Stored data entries

* * * *

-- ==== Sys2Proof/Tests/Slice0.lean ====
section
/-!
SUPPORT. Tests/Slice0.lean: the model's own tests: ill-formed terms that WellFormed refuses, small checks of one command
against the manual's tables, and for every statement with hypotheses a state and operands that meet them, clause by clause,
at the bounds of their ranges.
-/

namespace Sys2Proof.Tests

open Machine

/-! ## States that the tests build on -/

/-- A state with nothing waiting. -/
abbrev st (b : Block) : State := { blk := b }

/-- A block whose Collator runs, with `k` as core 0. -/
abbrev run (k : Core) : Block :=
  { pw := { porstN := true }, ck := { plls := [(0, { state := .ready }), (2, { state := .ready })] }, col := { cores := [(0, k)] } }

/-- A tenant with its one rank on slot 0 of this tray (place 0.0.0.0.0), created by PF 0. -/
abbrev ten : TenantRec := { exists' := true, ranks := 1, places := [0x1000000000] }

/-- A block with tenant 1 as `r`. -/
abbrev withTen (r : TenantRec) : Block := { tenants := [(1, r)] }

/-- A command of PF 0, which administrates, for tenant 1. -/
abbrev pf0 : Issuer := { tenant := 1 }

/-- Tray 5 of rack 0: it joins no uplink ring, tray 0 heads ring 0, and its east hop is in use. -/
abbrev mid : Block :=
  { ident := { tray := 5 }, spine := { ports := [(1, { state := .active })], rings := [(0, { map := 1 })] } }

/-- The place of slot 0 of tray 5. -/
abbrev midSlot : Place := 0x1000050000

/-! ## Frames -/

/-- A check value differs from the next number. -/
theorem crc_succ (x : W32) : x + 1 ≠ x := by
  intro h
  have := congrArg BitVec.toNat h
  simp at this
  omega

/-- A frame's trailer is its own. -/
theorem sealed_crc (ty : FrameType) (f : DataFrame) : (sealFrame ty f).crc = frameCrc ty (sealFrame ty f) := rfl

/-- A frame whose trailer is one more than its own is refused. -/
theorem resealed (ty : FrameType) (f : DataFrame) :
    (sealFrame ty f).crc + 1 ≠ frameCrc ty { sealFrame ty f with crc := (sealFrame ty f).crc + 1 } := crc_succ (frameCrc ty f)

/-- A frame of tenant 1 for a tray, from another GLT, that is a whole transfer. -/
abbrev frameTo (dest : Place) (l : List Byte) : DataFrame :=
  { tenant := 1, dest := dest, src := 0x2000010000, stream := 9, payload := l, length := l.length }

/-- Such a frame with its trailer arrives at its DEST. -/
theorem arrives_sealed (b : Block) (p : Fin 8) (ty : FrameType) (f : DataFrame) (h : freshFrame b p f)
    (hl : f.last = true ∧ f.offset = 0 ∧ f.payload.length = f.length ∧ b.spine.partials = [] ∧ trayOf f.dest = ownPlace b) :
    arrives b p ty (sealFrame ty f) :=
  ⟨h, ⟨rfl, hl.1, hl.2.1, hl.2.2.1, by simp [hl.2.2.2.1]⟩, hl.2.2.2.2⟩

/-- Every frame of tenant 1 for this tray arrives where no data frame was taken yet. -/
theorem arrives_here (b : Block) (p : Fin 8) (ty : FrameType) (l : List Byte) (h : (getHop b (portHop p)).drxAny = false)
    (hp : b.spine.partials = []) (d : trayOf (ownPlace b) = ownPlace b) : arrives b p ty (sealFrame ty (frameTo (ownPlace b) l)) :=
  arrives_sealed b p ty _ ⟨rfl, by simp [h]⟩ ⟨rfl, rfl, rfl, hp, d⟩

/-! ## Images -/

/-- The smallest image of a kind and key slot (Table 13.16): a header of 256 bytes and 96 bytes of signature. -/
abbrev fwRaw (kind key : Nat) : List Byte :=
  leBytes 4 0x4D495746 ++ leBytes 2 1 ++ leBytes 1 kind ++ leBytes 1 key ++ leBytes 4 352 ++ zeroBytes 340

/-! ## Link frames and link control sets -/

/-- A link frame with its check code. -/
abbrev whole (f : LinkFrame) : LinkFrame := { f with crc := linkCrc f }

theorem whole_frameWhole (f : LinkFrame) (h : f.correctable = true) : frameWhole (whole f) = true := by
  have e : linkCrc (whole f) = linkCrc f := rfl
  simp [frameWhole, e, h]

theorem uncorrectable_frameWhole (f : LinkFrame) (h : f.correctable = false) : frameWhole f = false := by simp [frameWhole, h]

* * * *

▸ **What is being asked**:
Count how many lines of the entries contain the word "spine"; only the number should appear in the reply.

▸ **Task output**:
3